In the novel, Goldratt lays out what he terms a “theory of constraints.” The idea is that the success of an entire factory (or, in fact, of any process at all) is determined by the choke point that constrains the overall output. In other words, the whole factory can only move as fast as its slowest element. This bottleneck could occur at the beginning of the process, the middle, or the end. It could be an outdated machine, an incompetent worker, or a stupid company-wide regulation. But whatever the bottleneck is, every action should be taken with it in mind, and every resource should be directed at eliminating it. Once the worst bottleneck is identified and vaporized, you go hunting for the next worst, and then the next.

I’ve since read The Goal myself and it’s pretty weak as a novel. The use of a fictional story to bring to life a management theory is a neat one, but the characters and dialogue are all pretty basic at best, and often slow-moving, even cumbersome. It’s more interesting to read than a textbook on management theory would be, but not as convenient a reference source nor as enjoyable as a good novel would be.

However, the theory of constraints should be rescued from its means of communication as it is an important one, widely applicable in business.

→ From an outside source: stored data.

-- ==== Sys2Proof/Tests/Slice0.lean ====
section
/-!
SUPPORT. Tests of the model: ill-formed terms that WellFormed refuses, words of the tile encodings, and for every statement
with hypotheses a state and operands that meet them.
-/

namespace Sys2Proof.Tests

open Sys2Proof Sys2Proof.Machine

set_option Elab.async false

/-- A device after reset with these fields written. -/
def mkd (l : List (Fld × Nat)) : Dev := Dev.reset.fsets l
/-- A state with that device. -/
def st (d : Dev) : State := { dev := d, jtag := {}, pending := [] }
/-- A token. -/
def tk (esq : Nat) (k : TokKind) (v : Nat) : Token := ⟨esq, k, BitVec.ofNat 512 v⟩

/-- A guard that always passes. -/
def g0 : Guard := ⟨false, false, 0⟩
/-- Tile 0 of block 0 issues under that guard, with no parity event. -/
def x0 : Issue := ⟨0, 0, g0, 0, []⟩
/-- Tile 0 of block 0 in a firing of ESQ 7 under descriptor 0, its word at pc. -/
def tileBase (pc w : Nat) : List (Fld × Nat) := [(PWR_DOMAIN_STAT_STATE 0, 2), (BLK_TILE_STATE_FIRING 0 0, 1), (BLK_TILE_STATE_PC 0 0, pc),
  (if pc % 2 = 0 then BLK_TILE_IMEM_EVEN 0 0 (pc / 2) else BLK_TILE_IMEM_ODD 0 0 (pc / 2), w), (BLK_TILE_FIRE_MAX_INSTR 0 0 0, 100), (BLK_TILE_STATE_FIRE_ESQ 0 0, 7),
  (BLK_TILE_CFG_DESC_VALID 0 0, 3), (BLK_TILE_CFG_LOADED 0 0, 1), (BLK_TILE_FIRE_IN_MASK 0 0 0, 0x11), (BLK_TILE_FIRE_IN_MASK 0 0 1, 3)]
/-- A device whose tile 0 of block 0 comes to issue this instruction at pc, with these predicates and further fields. -/
def tileD (i : Instr) (pc preds : Nat) (l : List (Fld × Nat)) : Dev :=
  mkd (tileBase pc ((tileWord i).getD 0) ++ [(BLK_TILE_STATE_PRED 0 0, preds), (BLK_TILE_GREG_VALUE 0 0 2, 5), (BLK_TILE_GREG_VALUE 0 0 3, 0x80000001),
    (cntFld ⟨0, 0⟩ 1, 1), (cntFld ⟨0, 0⟩ 2, 9), (reloadFld ⟨0, 0⟩ 1, 4)] ++ l)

This management approach is also highly applicable to political campaign organisation, especially for the year-round activities outside of formal election periods. What is the most pressing bottleneck which is stopping more campaigning happening? 

It’s a great question to ask because people often implicitly give the wrong answer. For example, a team struggling to get leaflets out through letterboxes may blame national politicians for not doing better in the media, when actually the immediate bottleneck is the backlog of offers of help that have come in to the local party that no-one has quite followed up properly. (Hence the fairly dismal results of my little test of how local parties react to an offer to join the party.)

Fix that bottleneck. Then fix the bottleneck about getting leaflets to helpers. Then fix the artworking bottleneck. And so on… Eventually of course in a local political organisation you’ll hit a bottleneck that is out of your control and perhaps amenable only to very indirect influence. But work through all those other bottlenecks first and the imperfect world you’re left with will still be an awful lot better than the one you started with.

4 responses to “Find your bottlenecks: the missing chapter from 101 Ways To Win An Election”

  1. When I was a trainee manager at a local tailoring company in Leeds in the 70s we used what was called ,’Work Study’ to identify and improve factory production methods just as this article mentions.

    • Yes, but I wonder if it would still show as a weakness.
      Can’t help but think that a fuller and better package of software, website, email and other “ready-made” tools for local parties in particular, would help in this. A fully competent set of tools with up to date training that new officers etc can simply step into would be helpful. Smaller local parties need this baseline package, larger ones can go for something better. Salesforce and local email appears to be a major blocker/weakness. I hope things have improved, but I’m not sure they have

  2. SWOT analysis should also help, under Weaknesses. Given that we’re nearly all volunteers, part of the analysis should be: can we (can we afford to) eliminate this bottleneck, or can we sideline it by developing a process that bypasses it?